EXERCISE BRIEF: How do the records below read from their first line through the line containing "a < 0x10 ||"? Write those lines out exactly.

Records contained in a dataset
------------------------------

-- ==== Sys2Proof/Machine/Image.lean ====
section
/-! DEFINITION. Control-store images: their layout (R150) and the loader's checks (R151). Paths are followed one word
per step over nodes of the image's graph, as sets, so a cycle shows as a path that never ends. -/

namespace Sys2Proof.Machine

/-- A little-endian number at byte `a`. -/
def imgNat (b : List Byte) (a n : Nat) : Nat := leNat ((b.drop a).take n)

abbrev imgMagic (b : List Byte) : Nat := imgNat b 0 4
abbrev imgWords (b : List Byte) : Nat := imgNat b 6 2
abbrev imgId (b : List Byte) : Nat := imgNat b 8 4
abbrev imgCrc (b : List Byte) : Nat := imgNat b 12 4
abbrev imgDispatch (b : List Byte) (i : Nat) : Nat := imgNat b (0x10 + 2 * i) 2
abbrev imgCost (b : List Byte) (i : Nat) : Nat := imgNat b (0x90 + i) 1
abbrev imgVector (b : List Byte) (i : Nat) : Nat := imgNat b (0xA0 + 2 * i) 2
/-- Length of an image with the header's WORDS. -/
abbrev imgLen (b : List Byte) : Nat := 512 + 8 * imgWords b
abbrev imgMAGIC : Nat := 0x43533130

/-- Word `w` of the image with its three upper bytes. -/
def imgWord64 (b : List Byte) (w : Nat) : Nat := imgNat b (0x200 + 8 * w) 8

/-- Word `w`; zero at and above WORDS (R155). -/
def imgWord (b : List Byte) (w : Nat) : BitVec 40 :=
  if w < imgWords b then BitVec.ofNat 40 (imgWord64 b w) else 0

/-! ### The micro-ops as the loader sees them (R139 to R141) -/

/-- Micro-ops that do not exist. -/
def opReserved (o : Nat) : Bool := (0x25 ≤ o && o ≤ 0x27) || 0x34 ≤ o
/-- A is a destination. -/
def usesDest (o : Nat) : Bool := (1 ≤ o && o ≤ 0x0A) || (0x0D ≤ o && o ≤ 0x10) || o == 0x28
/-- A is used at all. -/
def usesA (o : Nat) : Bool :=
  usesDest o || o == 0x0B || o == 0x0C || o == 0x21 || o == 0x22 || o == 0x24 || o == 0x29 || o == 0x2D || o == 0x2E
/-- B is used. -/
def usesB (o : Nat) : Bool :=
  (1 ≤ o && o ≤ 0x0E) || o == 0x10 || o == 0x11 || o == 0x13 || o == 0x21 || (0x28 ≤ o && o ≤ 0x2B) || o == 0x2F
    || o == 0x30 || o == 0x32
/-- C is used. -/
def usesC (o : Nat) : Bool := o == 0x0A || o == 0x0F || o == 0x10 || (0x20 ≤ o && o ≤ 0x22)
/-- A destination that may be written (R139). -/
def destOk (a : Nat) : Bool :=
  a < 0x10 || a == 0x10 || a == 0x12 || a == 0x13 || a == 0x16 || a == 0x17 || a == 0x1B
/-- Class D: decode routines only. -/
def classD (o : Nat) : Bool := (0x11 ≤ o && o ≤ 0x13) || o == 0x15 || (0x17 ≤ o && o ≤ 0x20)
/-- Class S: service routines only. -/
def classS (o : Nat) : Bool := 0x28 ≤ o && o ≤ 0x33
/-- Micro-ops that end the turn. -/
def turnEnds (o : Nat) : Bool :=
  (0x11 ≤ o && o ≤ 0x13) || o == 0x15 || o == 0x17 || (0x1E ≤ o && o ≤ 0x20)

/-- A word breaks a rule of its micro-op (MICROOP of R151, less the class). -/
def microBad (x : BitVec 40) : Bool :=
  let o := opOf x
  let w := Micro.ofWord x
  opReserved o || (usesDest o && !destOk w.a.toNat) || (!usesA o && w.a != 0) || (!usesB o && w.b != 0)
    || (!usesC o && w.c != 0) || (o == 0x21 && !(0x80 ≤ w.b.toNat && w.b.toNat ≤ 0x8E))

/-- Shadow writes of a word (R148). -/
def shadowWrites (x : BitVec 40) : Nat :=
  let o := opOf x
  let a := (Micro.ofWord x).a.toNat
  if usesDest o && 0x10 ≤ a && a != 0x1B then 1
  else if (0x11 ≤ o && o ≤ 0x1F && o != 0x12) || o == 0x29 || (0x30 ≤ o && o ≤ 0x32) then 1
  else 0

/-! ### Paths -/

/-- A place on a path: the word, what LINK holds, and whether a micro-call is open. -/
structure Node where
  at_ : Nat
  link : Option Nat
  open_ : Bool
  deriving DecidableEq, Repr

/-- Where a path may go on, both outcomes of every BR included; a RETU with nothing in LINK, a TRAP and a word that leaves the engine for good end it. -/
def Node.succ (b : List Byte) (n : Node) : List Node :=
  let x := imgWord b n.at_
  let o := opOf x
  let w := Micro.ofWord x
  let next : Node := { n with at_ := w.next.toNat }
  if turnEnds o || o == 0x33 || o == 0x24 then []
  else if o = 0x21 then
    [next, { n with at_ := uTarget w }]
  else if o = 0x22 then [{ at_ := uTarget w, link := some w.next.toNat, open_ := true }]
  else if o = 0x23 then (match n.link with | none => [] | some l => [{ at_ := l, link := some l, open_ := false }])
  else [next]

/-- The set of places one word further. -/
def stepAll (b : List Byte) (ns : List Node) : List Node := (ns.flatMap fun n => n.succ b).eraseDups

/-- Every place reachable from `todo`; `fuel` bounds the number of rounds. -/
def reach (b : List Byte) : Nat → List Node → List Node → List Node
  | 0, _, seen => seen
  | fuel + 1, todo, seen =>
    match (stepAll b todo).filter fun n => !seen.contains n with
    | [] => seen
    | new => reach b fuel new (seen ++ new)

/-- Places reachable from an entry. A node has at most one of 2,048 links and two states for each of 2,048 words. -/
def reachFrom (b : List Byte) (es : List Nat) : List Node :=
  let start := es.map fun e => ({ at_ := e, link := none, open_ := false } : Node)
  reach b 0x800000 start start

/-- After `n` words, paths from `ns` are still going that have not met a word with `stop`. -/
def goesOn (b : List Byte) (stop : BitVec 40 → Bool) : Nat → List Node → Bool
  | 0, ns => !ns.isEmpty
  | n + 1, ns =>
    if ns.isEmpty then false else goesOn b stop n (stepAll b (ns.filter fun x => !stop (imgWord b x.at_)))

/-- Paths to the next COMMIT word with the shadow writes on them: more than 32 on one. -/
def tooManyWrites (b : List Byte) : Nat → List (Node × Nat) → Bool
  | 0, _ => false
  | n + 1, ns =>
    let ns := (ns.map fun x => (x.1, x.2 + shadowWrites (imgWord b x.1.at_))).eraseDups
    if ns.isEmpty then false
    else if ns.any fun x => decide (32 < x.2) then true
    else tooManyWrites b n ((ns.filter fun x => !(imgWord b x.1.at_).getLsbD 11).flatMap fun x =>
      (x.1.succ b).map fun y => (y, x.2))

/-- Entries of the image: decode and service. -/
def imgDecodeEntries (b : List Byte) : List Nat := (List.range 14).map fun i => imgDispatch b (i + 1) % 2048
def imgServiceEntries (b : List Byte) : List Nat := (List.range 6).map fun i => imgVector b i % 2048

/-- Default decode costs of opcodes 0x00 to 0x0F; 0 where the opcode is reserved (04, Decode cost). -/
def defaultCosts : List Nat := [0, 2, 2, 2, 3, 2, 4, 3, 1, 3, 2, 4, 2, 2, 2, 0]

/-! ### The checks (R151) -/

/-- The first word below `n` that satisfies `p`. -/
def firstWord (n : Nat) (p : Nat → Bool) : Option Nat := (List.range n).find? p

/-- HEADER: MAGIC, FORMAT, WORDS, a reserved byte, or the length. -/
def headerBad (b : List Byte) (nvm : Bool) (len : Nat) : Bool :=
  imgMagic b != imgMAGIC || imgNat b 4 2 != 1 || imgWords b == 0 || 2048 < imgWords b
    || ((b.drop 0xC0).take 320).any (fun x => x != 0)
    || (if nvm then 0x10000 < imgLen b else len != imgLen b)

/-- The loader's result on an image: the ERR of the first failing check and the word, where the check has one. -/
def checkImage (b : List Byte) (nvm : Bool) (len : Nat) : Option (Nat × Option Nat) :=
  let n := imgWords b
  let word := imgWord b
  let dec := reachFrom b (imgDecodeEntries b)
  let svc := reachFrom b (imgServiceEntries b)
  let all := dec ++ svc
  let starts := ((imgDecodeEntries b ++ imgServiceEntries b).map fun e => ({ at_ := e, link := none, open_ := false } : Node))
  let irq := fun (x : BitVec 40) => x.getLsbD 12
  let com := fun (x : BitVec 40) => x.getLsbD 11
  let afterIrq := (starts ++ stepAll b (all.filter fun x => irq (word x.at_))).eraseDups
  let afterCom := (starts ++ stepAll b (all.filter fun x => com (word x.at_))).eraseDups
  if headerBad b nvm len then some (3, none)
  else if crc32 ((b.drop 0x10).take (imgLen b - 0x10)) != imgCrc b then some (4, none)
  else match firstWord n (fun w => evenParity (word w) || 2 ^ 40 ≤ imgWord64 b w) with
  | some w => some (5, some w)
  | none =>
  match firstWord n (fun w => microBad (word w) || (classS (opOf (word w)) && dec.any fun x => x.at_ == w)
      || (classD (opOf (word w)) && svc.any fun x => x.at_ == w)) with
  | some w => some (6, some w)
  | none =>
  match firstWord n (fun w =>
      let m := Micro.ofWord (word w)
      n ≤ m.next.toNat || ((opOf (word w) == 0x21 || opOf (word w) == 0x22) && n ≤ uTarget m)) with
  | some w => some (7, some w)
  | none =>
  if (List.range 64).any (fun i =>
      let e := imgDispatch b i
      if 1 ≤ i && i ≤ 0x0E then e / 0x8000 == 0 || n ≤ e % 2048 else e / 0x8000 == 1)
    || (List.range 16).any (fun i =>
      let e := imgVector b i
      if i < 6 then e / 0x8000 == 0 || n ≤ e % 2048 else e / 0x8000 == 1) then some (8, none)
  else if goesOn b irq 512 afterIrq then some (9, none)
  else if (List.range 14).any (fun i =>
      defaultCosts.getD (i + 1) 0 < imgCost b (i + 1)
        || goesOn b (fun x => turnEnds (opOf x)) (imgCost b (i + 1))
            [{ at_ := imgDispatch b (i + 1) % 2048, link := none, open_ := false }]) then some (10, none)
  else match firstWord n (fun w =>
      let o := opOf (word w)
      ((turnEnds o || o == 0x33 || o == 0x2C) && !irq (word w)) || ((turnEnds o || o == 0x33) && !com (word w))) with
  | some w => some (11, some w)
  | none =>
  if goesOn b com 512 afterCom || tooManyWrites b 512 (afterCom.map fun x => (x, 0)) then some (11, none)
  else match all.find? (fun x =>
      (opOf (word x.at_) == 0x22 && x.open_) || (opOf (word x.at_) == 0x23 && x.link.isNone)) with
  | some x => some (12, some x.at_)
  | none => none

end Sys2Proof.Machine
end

------------------------------

SOLUTION FOR THIS EXERCISE:
-- ==== Sys2Proof/Machine/Image.lean ====
section
/-! DEFINITION. Control-store images: their layout (R150) and the loader's checks (R151). Paths are followed one word
per step over nodes of the image's graph, as sets, so a cycle shows as a path that never ends. -/

namespace Sys2Proof.Machine

/-- A little-endian number at byte `a`. -/
def imgNat (b : List Byte) (a n : Nat) : Nat := leNat ((b.drop a).take n)

abbrev imgMagic (b : List Byte) : Nat := imgNat b 0 4
abbrev imgWords (b : List Byte) : Nat := imgNat b 6 2
abbrev imgId (b : List Byte) : Nat := imgNat b 8 4
abbrev imgCrc (b : List Byte) : Nat := imgNat b 12 4
abbrev imgDispatch (b : List Byte) (i : Nat) : Nat := imgNat b (0x10 + 2 * i) 2
abbrev imgCost (b : List Byte) (i : Nat) : Nat := imgNat b (0x90 + i) 1
abbrev imgVector (b : List Byte) (i : Nat) : Nat := imgNat b (0xA0 + 2 * i) 2
/-- Length of an image with the header's WORDS. -/
abbrev imgLen (b : List Byte) : Nat := 512 + 8 * imgWords b
abbrev imgMAGIC : Nat := 0x43533130

/-- Word `w` of the image with its three upper bytes. -/
def imgWord64 (b : List Byte) (w : Nat) : Nat := imgNat b (0x200 + 8 * w) 8

/-- Word `w`; zero at and above WORDS (R155). -/
def imgWord (b : List Byte) (w : Nat) : BitVec 40 :=
  if w < imgWords b then BitVec.ofNat 40 (imgWord64 b w) else 0

/-! ### The micro-ops as the loader sees them (R139 to R141) -/

/-- Micro-ops that do not exist. -/
def opReserved (o : Nat) : Bool := (0x25 ≤ o && o ≤ 0x27) || 0x34 ≤ o
/-- A is a destination. -/
def usesDest (o : Nat) : Bool := (1 ≤ o && o ≤ 0x0A) || (0x0D ≤ o && o ≤ 0x10) || o == 0x28
/-- A is used at all. -/
def usesA (o : Nat) : Bool :=
  usesDest o || o == 0x0B || o == 0x0C || o == 0x21 || o == 0x22 || o == 0x24 || o == 0x29 || o == 0x2D || o == 0x2E
/-- B is used. -/
def usesB (o : Nat) : Bool :=
  (1 ≤ o && o ≤ 0x0E) || o == 0x10 || o == 0x11 || o == 0x13 || o == 0x21 || (0x28 ≤ o && o ≤ 0x2B) || o == 0x2F
    || o == 0x30 || o == 0x32
/-- C is used. -/
def usesC (o : Nat) : Bool := o == 0x0A || o == 0x0F || o == 0x10 || (0x20 ≤ o && o ≤ 0x22)
/-- A destination that may be written (R139). -/
def destOk (a : Nat) : Bool :=
  a < 0x10 || a == 0x10 || a == 0x12 || a == 0x13 || a == 0x16 || a == 0x17 || a == 0x1B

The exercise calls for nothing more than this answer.